## SOURCE INFORMATION
-- ==== Sys2Proof/Proofs/HeadTables.lean ====
section
/-! PROOF. Proofs/HeadTables.lean: the tables of the heads as the host writes them (R254, R256, R257, R372), and the trims and the
measurement of a head (R259, R262, R263, R265). -/

namespace Sys2Proof.Machine

/-! ### What a write of registers alone leaves -/

section
variable {c d : Chip} {offs : List Nat}

theorem Chip.onlyRegs.out (h : c.onlyRegs d offs) : d.out = c.out := by rw [h.1]

theorem Chip.onlyRegs.lanes (h : c.onlyRegs d offs) : d.lanes = c.lanes := by rw [h.1]

theorem Chip.sameBut5_lanes (h : c.sameBut5 d) : d.lanes = c.lanes := by
  unfold Chip.sameBut5 at h
  rw [h]

theorem Chip.onlyRegs_foldl {α : Type} {g : Chip → α → Chip} {l : List α} (step : ∀ d : Chip, ∀ x ∈ l, d.onlyRegs (g d x) offs)
    (c : Chip) : c.onlyRegs (l.foldl g c) offs := by
  induction l generalizing c with
  | nil => exact c.onlyRegs_refl offs
  | cons a l ih =>
    exact Chip.onlyRegs_trans (step c a (List.mem_cons_self ..)) (ih (fun d x m => step d x (List.mem_cons_of_mem _ m)) _)

end

/-- Bits of a word put into a field of their width read as they are. -/
theorem Chip.get_put_bits (c : Chip) (f : Field) (v lo : Nat) : (c.put f (bits v lo f.width)).get f = bits v lo f.width :=
  (Chip.get_put_self ..).trans (Nat.mod_eq_of_lt (bits_lt ..))

/-! ### HED.HEADn_LOADED of every head -/

theorem Chip.onlyRegs_showLoaded (c : Chip) (h : Nat) {offs : List Nat} (own : 0x9102c + 0x40 * h ∈ offs) :
    c.onlyRegs (c.showLoaded h) offs := by
  have loaded (d : Chip) (k v : Nat) (low : k < 32) : d.onlyRegs (d.put ⟨0x9102c + 0x40 * h, k, 1, 0⟩ v) offs :=
    d.onlyRegs_put v low own
  exact Chip.onlyRegs_trans (Chip.onlyRegs_trans (Chip.onlyRegs_trans (loaded _ 0 _ (by decide)) (loaded _ 1 _ (by decide)))
    (loaded _ 2 _ (by decide))) (loaded _ 3 _ (by decide))

/-- The offsets of HED.HEADn_LOADED. -/
def loadedOffs : List Nat := (List.range 48).map fun h => 0x9102c + 0x40 * h

theorem not_mem_loadedOffs {o : Nat} (apart : o < 0x91000 ∨ 0x92000 ≤ o ∨ o % 0x40 ≠ 0x2c) : o ∉ loadedOffs := by
  simp only [loadedOffs, List.mem_map, List.mem_range]
  rintro ⟨h, low, rfl⟩
  omega

theorem Chip.onlyRegs_showAllLoaded (c : Chip) : c.onlyRegs c.showAllLoaded loadedOffs := by
  refine Chip.onlyRegs_foldl (fun d h m => ?_) c
  split
  · exact d.onlyRegs_showLoaded h (List.mem_map_of_mem m)
  · exact d.onlyRegs_refl _

theorem Chip.get_showAllLoaded (c : Chip) {f : Field} (low : f.lo < 32)
    (apart : f.off < 0x91000 ∨ 0x92000 ≤ f.off ∨ f.off % 0x40 ≠ 0x2c) : c.showAllLoaded.get f = c.get f :=
  c.onlyRegs_showAllLoaded.2 f low (not_mem_loadedOffs apart)

/-! ### A write of R257 -/

section
variable {c : Chip} (f : Chip → Chip)

theorem Chip.idleWrite_idle (idle : c.get Reg.CRN_STATUS_STATE = 0) : c.idleWrite f = f c := if_pos idle

theorem Chip.idleWrite_busy (busy : c.get Reg.CRN_STATUS_STATE ≠ 0) : c.idleWrite f = c.raise 127 0 [] := if_neg busy

end

section
variable {s : State} (awake : s.awake) (p : Port)
include awake

theorem exec_driveSetWrite (w : Fin 1024) (v : Word) :
    exec (.driveSetWrite p w v) s = .next (s.withChip (s.toChip.driveWrite w.val v.toNat)) :=
  State.access_of_awake awake fun c => c.driveWrite w.val v.toNat

theorem exec_groupWindowWrite (h : Fin 48) (g : Fin 256) (v : Word) :
    exec (.groupWindowWrite p h g v) s = .next (s.withChip (s.toChip.groupWindow h.val g.val v.toNat)) :=
  State.access_of_awake awake fun c => c.groupWindow h.val g.val v.toNat

theorem exec_dsetWrite (h : Fin 48) (v : Word) :
    exec (.dsetWrite p h v) s = .next (s.withChip (s.toChip.headCfg h.val v.toNat)) :=
  State.access_of_awake awake fun c => c.headCfg h.val v.toNat

end

section
variable (c : Chip)

/-! ### A word of the drive sets (R254) -/

/-- A word of the drive sets in force, and nothing else of the drive sets changed. -/
theorem Chip.driveSet_shows {w v : Nat} (fits : v < 2 ^ 32) :
    let d := (c.put (Reg.HED_DRIVESET_DATA (w / 256) (w % 256)) v).showAllLoaded
    d.get (Reg.HED_DRIVESET_DATA (w / 256) (w % 256)) = v ∧
      (∀ f : Field, f.lo < 32 → 0x92000 ≤ f.off → f.off < 0x93000 → f.off ≠ 0x92000 + 4 * w → d.get f = c.get f) ∧
      d.out = c.out ∧ d.lanes = c.lanes := by
  have own : (Reg.HED_DRIVESET_DATA (w / 256) (w % 256)).off = 0x92000 + 4 * w := by
    show 0x92000 + 0x400 * (w / 256) + 4 * (w % 256) = _
    omega
  have low : (Reg.HED_DRIVESET_DATA (w / 256) (w % 256)).lo < 32 := by show 0 < 32; decide
  have shown := (c.put (Reg.HED_DRIVESET_DATA (w / 256) (w % 256)) v).onlyRegs_showAllLoaded
  refine ⟨?_, fun f fl above _ other => ?_, shown.out, shown.lanes⟩
  · rw [Chip.get_showAllLoaded _ low (by omega), Chip.get_put_self]
    exact Nat.mod_eq_of_lt fits
  · rw [Chip.get_showAllLoaded _ fl (by omega), Chip.get_put_off _ _ _ _ low fl (own ▸ other)]

/-! ### A group entry (R256, R372) -/

/-- SBASE and GDELAY of a group as a host word gives them, shown in HED.HEADn_LOADED. -/
def Chip.groupSet (c : Chip) (h g v : Nat) : Chip :=
  ((c.put (Reg.HED_GROUP_SBASE h g) (bits v 0 5)).put (Reg.HED_GROUP_GDELAY h g) (bits v 8 14)).showAllLoaded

## TASK
A line counts if it includes the string "List". State how many such lines the entries have, with no other text.

## TASK ANSWER
7